Work item:
Starting at the first line of the data below, write out each line exactly until you reach the line containing "if c.kind = 3", and include that line too.
Records for the exercise: Begin
/-! ### A line leaves the pipeline, and is compared (R200, R222, R256) -/

/-- Errors of the correction banks met by a line: `ce` corrected, `ue` 1 in the active segment, 2 in the staged one (R222). -/
def State.bankErrors (s : State) (p ce ue : Nat) : State :=
  let u := pipeU p
  let s := if ce = 0 then s else s.bump u Pipe.ECC_CORRECTED ce
  if ue = 1 then s.fencePort p Fr.SHADING_ECC
  else if ue = 2 then
    let s := (s.set u Pipe.STAGED_OK 0).raise Ev.SHADING_ECC u 1
    if s.stagedPorts.contains p then s.stageLost 2 0 else s
  else s
/-- A line of a job has passed stages 1 to 7. -/
def State.lineOut (s : State) (p : Nat) (f : Fire) (rows : List (List Nat)) (srcs : List (Option Readout)) (flags1 : Nat) : State :=
  let flags := f.flags ||| flags1
  let s := s.staleRun p f.line flags
  let r := s.correct p f rows srcs flags
  let s := r.1
  let flags := orFlag r.2.2 Ln.PACE_CRITICAL (s.reg bar0 Pace.CRITICAL == 1)
  let s := s.lampGiveUp p (fun l => l + 1024 ≤ f.line)
  let s := s.lineEnters p f r.2.1 flags (s.lampWaits p f.line)
  let s := (s.markLine p f.line flags r.2.1).closeBlocks p
  let s := (s.lampDecide p).flushHeld p
  if s.webMode p then s else s.belayFill (s.act (lcU p) Lc.AXIS_SEL)
/-- LINE_CORRECTED: the oldest line read out whose exposure has ended leaves the pipeline. -/
def State.lineCorrected (s : State) (p ce ue : Nat) : State :=
  match s.lineReady p with
  | none => s
  | some (r, f) =>
    let s := s.bankErrors p ce ue
    if s.fenced (portU p) then s else
    let m := f.set
    let s := s.lineTake p m r f
    let st := s.lineStage1 p m f.line (s.port p).delay
    match (s.port p).capture with
    | some c =>
      let s := s.staleRun p f.line (f.flags ||| st.2.2)
      if c.kind = 3 then s.deltaLine p c f st.1 (f.flags ||| st.2.2) else s.capLine p c st.1 st.2.1 (f.flags ||| st.2.2) f.temp
    | none => s.lineOut p f st.1 st.2.1 st.2.2
/-- Every open blob closes as though no run of the next line had joined it (R260, R391). -/
def State.passBlobs (s : State) (p k : Nat) : State :=
  let s := (closeSort (s.eb p).blobs).foldl (fun s b => s.blobClose p k 0 b) s
  ((s.modEb p (fun e => { e with split := [] })).verdicts p k).ebRegs p k
/-- The oldest line that waits for Eyebright is compared by cluster k; `l` are the lines that wait after it. A STOP holds a table-mode scan (R268, R393); at
the end of a pass every open blob closes (R391). -/
def State.compareNext (s : State) (p k : Nat) (cl : CLine) (l : List CLine) (ecc : Bool) : State :=
  let held := s.heldStop p
  let s := (s.modEb p (fun e => { e with queue := l })).compareLine p k cl ecc
  let a := s.act (lcU p) Lc.AXIS_SEL
  let n := s.act (lcU p) Lc.REPEAT_LINES / 256
  let ret := !s.webMode p && s.act (axU a) Belay.PASS_RETURN == 1 && n != 0 && (cl.fire.line + 1) % n == 0
  let s := if ret && (s.eb p).blobs != [] then s.passBlobs p k else s
  if !held && s.heldStop p && !s.webMode p then s.belayCause a 2 p false else s
/-- LINE_COMPARED: the oldest line that waits, when one does and a cluster serves the port. `chk`: a lane of the port that compares has detected an internal fault on
this line, and is fenced (R242). -/
def State.lineCompared (s : State) (p : Nat) (ecc : Bool) (chk : Option Nat) : State :=
  match (s.eb p).queue, clusterOf s s.active p with
  | cl :: l, some k =>
    let s := s.compareNext p k cl l ecc
    match chk with
    | some i => if (lanesOf s s.active k p).contains i && (s.eb p).on then s.unitFence (clU k + i + 1) Fr.LANE_CHECK else s
    | none => s
  | _, _ => s
/-- BLOCK_IDLE_EXPIRY: no line for BLOCK_IDLE ticks (R314, R316). -/
def State.blockIdle (s : State) (p : Nat) : State :=
  match (s.ring p).blocks.getLast? with
  | none => s
  | some b =>
    if s.now < b.lastAt + s.act (portU p) Ring.BLOCK_IDLE then s
    else (((s.lampGiveUp p (fun _ => true)).endBlock p).closeBlocks p).flushHeld p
Records for the exercise: End
Solution to the problem:
/-! ### A line leaves the pipeline, and is compared (R200, R222, R256) -/

/-- Errors of the correction banks met by a line: `ce` corrected, `ue` 1 in the active segment, 2 in the staged one (R222). -/
def State.bankErrors (s : State) (p ce ue : Nat) : State :=
  let u := pipeU p
  let s := if ce = 0 then s else s.bump u Pipe.ECC_CORRECTED ce
  if ue = 1 then s.fencePort p Fr.SHADING_ECC
  else if ue = 2 then
    let s := (s.set u Pipe.STAGED_OK 0).raise Ev.SHADING_ECC u 1
    if s.stagedPorts.contains p then s.stageLost 2 0 else s
  else s
/-- A line of a job has passed stages 1 to 7. -/
def State.lineOut (s : State) (p : Nat) (f : Fire) (rows : List (List Nat)) (srcs : List (Option Readout)) (flags1 : Nat) : State :=
  let flags := f.flags ||| flags1
  let s := s.staleRun p f.line flags
  let r := s.correct p f rows srcs flags
  let s := r.1
  let flags := orFlag r.2.2 Ln.PACE_CRITICAL (s.reg bar0 Pace.CRITICAL == 1)
  let s := s.lampGiveUp p (fun l => l + 1024 ≤ f.line)
  let s := s.lineEnters p f r.2.1 flags (s.lampWaits p f.line)
  let s := (s.markLine p f.line flags r.2.1).closeBlocks p
  let s := (s.lampDecide p).flushHeld p
  if s.webMode p then s else s.belayFill (s.act (lcU p) Lc.AXIS_SEL)
/-- LINE_CORRECTED: the oldest line read out whose exposure has ended leaves the pipeline. -/
def State.lineCorrected (s : State) (p ce ue : Nat) : State :=
  match s.lineReady p with
  | none => s
  | some (r, f) =>
    let s := s.bankErrors p ce ue
    if s.fenced (portU p) then s else
    let m := f.set
    let s := s.lineTake p m r f
    let st := s.lineStage1 p m f.line (s.port p).delay
    match (s.port p).capture with
    | some c =>
      let s := s.staleRun p f.line (f.flags ||| st.2.2)
      if c.kind = 3 then s.deltaLine p c f st.1 (f.flags ||| st.2.2) else s.capLine p c st.1 st.2.1 (f.flags ||| st.2.2) f.temp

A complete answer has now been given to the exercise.